Tuesday, September 06, 2016

Tonight's Movie: Just Pals (1920)

Since I've recently begun enjoying Buck Jones Westerns, I've been particularly interested to look at some of his earlier work in silent movies, for directors like John Ford and Frank Borzage.

To that end I watched JUST PALS (1920), a short and sweet 50-minute film Jones starred in for Ford -- who incidentally was billed as Jack Ford, not John.

Jones was about 28 when he starred in JUST PALS as Bim, the shiftless ne-er-do-well in a small town. Bim's life is changed when he comes to the rescue of a young hobo (George Stone) caught stealing a ride on a train. Bim takes the boy under his wing and soon finds himself worrying for the first time about things like meals and education.

Bim is sweet on the schoolteacher, Mary (Helen Ferguson), who provides additional inspiration for his reformation. When Mary makes a poor decision to lend money from a school fund to oily Harvey Cahill (William Buckley), Bim comes to her rescue when the funds are needed earlier than expected, finding the money and taking blame for it having been "missing."

This is an enjoyable little film which provided me with the chance to see Jones a good decade younger than in any of his films I've seen to date. Even at that early stage of his career he was an expressive and moving actor. Jones does a fine job capturing Bim's evolution from perennially napping lazybones to concerned parental figure, finally having a reason to work, to a lovestruck, noble man.

This early work from Ford might not have his stamp on every frame, but the examination of a community is a familiar Ford theme, as seen in JUDGE PRIEST (1934) this past weekend. The juxtaposition of poignance and comedy seen in this movie is another Ford hallmark.

The film also has an unusually dark moment when Mary watches as a mother instructs her son to drown some kittens, but the little boy empties the sack out when his mother's not looking. All's well in the end but the animal lover in me had some trouble with the whole idea of that sequence! Not to mention the fact that shortly after that scene it's announced that Mary has tried to drown herself.

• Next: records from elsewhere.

-- ==== Sys2Proof/Laws/Comp.lean ====
section
/-!
SUPPORT. Recomposition (R20–R22): the pair it leaves in every slot, and what the composed pair depends on.
-/

namespace Sys2Proof.Machine

variable {s t : State}

/-- The composed pair of a slot as it is recorded. -/
def Slot.pair (r : Slot) : Source × Option Nat := (r.source, r.target)

/-- What MOTION does with a new target leaves every recorded pair as it was. -/
theorem targetChange_pair (i j : SlotId) : ((s.targetChange i).slot j).pair = (s.slot j).pair :=
  congrArg (fun r => (r.source, r.target)) ((targetChange_cascade (X := fun _ => False) (s := s) i).slots j)

/-- The pair every slot holds after a recomposition (R20, R21). -/
theorem recompose_pair (i j : SlotId) : ((s.recompose i).slot j).pair =
    if j = i ∧ (s.vent i).mapped = true ∧ s.mode = .run then s.composedOf i else (s.slot j).pair := by
  unfold State.recompose
  split
  · rename_i h
    split
    · rename_i e
      split
      · rename_i hj; rw [hj.1]; exact e
      · rfl
    · rw [targetChange_pair, State.modSlot_slot]
      by_cases hj : i = j
      · subst hj; simp [h, Slot.pair]
      · simp [hj, Ne.symm hj]
  · rename_i h
    rw [if_neg (fun e => h e.2)]

/-- The composed pair depends on the override mode, the rest position and the four layers alone (R19, R20). -/
theorem composedOf_congr (i : SlotId) (hm : t.modeOf i = s.modeOf i) (hr : (t.vent i).rest = (s.vent i).rest)
    (hh : (t.slot i).hold = (s.slot i).hold) (hf : (t.slot i).fire = (s.slot i).fire)
    (hb : (t.slot i).bms = (s.slot i).bms) (hc : (t.slot i).ceiling = (s.slot i).ceiling) :
    t.composedOf i = s.composedOf i := by
  unfold State.composedOf composed
  rw [hm, hr, hh, hf, hb, hc]

end Sys2Proof.Machine
end

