-- ==== Sys2Proof/Laws/Ports.lean ====
section
/-!
SUPPORT. The event wrapper, the capture schedule and the taking of a command: what each can answer, said once.
-/

namespace Sys2Proof.Machine

variable (s : State)

/-! ## The event wrapper (R173, R162) -/

/-- An event with the reset pin released. -/
theorem event_next (f : State → State) (h : s.resetPin = false) : event f s = .next (f s).advanceCaptures := by
  simp [event, h]

/-- An event while the reset pin is asserted. -/
theorem event_asserted (f : State → State) (h : s.resetPin = true) : event f s = .next s := by
  simp [event, h]

/-- Every event answers a next state. -/
theorem event_total (f : State → State) : event f s = .next (if s.resetPin then s else (f s).advanceCaptures) := rfl

namespace State

/-! ## Preparations go on -/

@[simp] theorem advanceCaptures_resetPin : s.advanceCaptures.resetPin = s.resetPin := rfl
@[simp] theorem advanceCaptures_mode : s.advanceCaptures.mode = s.mode := rfl
@[simp] theorem advanceCaptures_tables : s.advanceCaptures.tables = s.tables := rfl
@[simp] theorem advanceCaptures_slots : s.advanceCaptures.slots = s.slots := rfl
@[simp] theorem advanceCaptures_zones : s.advanceCaptures.zones = s.zones := rfl
@[simp] theorem advanceCaptures_alarms : s.advanceCaptures.alarms = s.alarms := rfl
@[simp] theorem advanceCaptures_wx : s.advanceCaptures.wx = s.wx := rfl
@[simp] theorem advanceCaptures_motion : s.advanceCaptures.motion = s.motion := rfl
@[simp] theorem advanceCaptures_dlc : s.advanceCaptures.dlc = s.dlc := rfl
@[simp] theorem advanceCaptures_eng : s.advanceCaptures.eng = s.eng := rfl
@[simp] theorem advanceCaptures_captures : s.advanceCaptures.captures = s.captures := rfl
@[simp] theorem advanceCaptures_pending : s.advanceCaptures.pending = s.pending := rfl
@[simp] theorem advanceCaptures_vent (i : SlotId) : s.advanceCaptures.vent i = s.vent i := rfl
@[simp] theorem advanceCaptures_slot (i : SlotId) : s.advanceCaptures.slot i = s.slot i := rfl
@[simp] theorem advanceCaptures_zone (z : ZoneId) : s.advanceCaptures.zone z = s.zone z := rfl
@[simp] theorem advanceCaptures_mline (l : LineId) : s.advanceCaptures.mline l = s.mline l := rfl
@[simp] theorem advanceCaptures_dline (l : LineId) : s.advanceCaptures.dline l = s.dline l := rfl
@[simp] theorem advanceCaptures_portCfg (p : PortId) : s.advanceCaptures.portCfg p = s.portCfg p := rfl

@[simp] theorem advanceCaptures_port (p : PortId) : s.advanceCaptures.port p = (s.port p).advance s := by
  cases p <;> simp [advanceCaptures, modPort_port]

end State

/-- An event leaves everything of a port but the records of a reply being prepared. -/
theorem Port.advance_eq (pt : Port) : pt.advance s = { pt with prep := pt.prep.map fun q => q.advance s } := by
  unfold Port.advance
  cases h : pt.prep <;> simp
  rw [← h]

@[simp] theorem Port.advance_apart (pt : Port) : (pt.advance s).apart = pt.apart := by simp [Port.advance_eq, Port.apart]
@[simp] theorem Port.advance_flags (pt : Port) : (pt.advance s).flags = pt.flags := by simp [Port.advance_eq]
@[simp] theorem Port.advance_reply (pt : Port) : (pt.advance s).reply = pt.reply := by simp [Port.advance_eq]
@[simp] theorem Port.advance_frame (pt : Port) : (pt.advance s).frame = pt.frame := by simp [Port.advance_eq]
@[simp] theorem Port.advance_notice (pt : Port) (k : Notice) : (pt.advance s).notice k = pt.notice k := by
  simp [Port.notice]
@[simp] theorem Port.advance_isSome (pt : Port) : (pt.advance s).prep.isSome = pt.prep.isSome := by simp [Port.advance_eq]

/-- Every frame takes in the going on of preparations. -/
theorem Keeps.advance {π : Slot → Slot} {ζ : Zone → Zone} {s t : State} (h : Keeps π ζ s t) : Keeps π ζ s t.advanceCaptures :=
  { h with
    ports := fun p => by simpa using h.ports p
    preparing := fun p => by simpa using h.preparing p
    flags := fun p k e => by simpa using h.flags p k e }

/-! ## Taking a command (R160) -/

namespace State

/-- A reply installed and the input buffer emptied. -/
theorem install_reply (p : PortId) (r : Reply) : (s.install p (.reply r)).clearInput p = s.replied p r := by
  simp [install, clearInput, replied, modPort_modPort]

/-- A preparation begun and the input buffer emptied. -/
theorem install_prepare (p : PortId) (todo : List Capture) (tail : List Byte) :
    (s.install p (.prepare todo tail)).clearInput p = s.preparing p todo tail := by
  cases p <;> simp [install, clearInput, preparing, modPort]

/-- The whole of what taking a command can do. -/
theorem take_eq (p : PortId) (ports : List PortId) (runOnly : Bool) (block : State → State × Answer) :
    s.take p ports runOnly block =
      if (s.port p).prep.isSome then s
      else if p ∉ ports then s.replied p { status := .badCommand }
      else if runOnly ∧ s.mode = .unconfigured then s.replied p { status := .notReady }
      else
        match (block s).2 with
        | .reply r => (block s).1.replied p r
        | .prepare todo tail => (block s).1.preparing p todo tail := by
  unfold take answer
  simp only [install_reply]
  split
  · rfl
  · split
    · rfl
    · split
      · rfl
      · cases h : (block s).2
        · simp [install_reply]
        · simp [install_prepare]

end State

/-- A command taken by its block, which answers a whole reply. -/
theorem exec_take_reply {p : PortId} {ports : List PortId} {runOnly : Bool} {block : State → State × Answer} {t : State}
    {r : Reply} (hs : s.ready p) (hp : p ∈ ports) (hm : runOnly = true → s.mode = .run) (hb : block s = (t, .reply r)) :
    event (State.take p ports runOnly block) s = .next (t.replied p r).advanceCaptures := by
  rw [event_next s _ hs.1, State.take_eq, hb]
  have h : ¬ (runOnly = true ∧ s.mode = .unconfigured) := fun e => by simp [hm e.1] at e
  simp [hs.2, hp, h]

/-- A command taken by its block, which begins to prepare a reply. -/
theorem exec_take_prepare {p : PortId} {ports : List PortId} {block : State → State × Answer} {t : State}
    {todo : List Capture} {tail : List Byte} (hs : s.ready p) (hp : p ∈ ports) (hb : block s = (t, .prepare todo tail)) :
    event (State.take p ports false block) s = .next (t.preparing p todo tail).advanceCaptures := by
  rw [event_next s _ hs.1, State.take_eq, hb]
  simp [hs.2, hp]

end Sys2Proof.Machine
end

JUST PALS was filmed by George Schneiderman.

JUST PALS is available on DVD in the big Ford at Fox Collection as well as in the smaller John Ford's Silent Epics Collection.

Previous Buck Jones reviews: THE DEADLINE (1931), RIDIN' FOR JUSTICE (1932), UNKNOWN VALLEY (1933), THE MAN TRAILER (1934), BOSS OF LONELY VALLEY (1937), ARIZONA BOUND (1941), and THE GUNMAN FROM BODIE (1941).


Blogger Mary-Catherine said...

Happy to find that you enjoyed this one, the only Buck Jones silent I've seen so far. Also pleased to see you now describe him as an "expressive and moving actor," which description I entirely agree with! Sounds like he's grown in your estimation since the first film of his you reviewed.

The horrible "kittens in a sack" tradition is painful for me to watch as well. But at least these kittens fared better than the ones in SWAMP WATER (1941)... gosh, "Big Boy" Williams and Ward Bond were horrible characters in that one (I hope you've already seen it, otherwise I've probably scared you off.)

Anyway, thanks for the review, and I agree, "short and sweet" sums the film up nicely :-)

2:16 PM  
Blogger Laura said...

Hi Maricatrin,

Great to hear from you! Yes, after watching him closely in several films I definitely see more in Jones's performances than I initially did. I'm enjoying his films a great deal, to date they have all been well made and some have been even better than that.

Thanks for chiming in with your take on this early Ford and Jones film!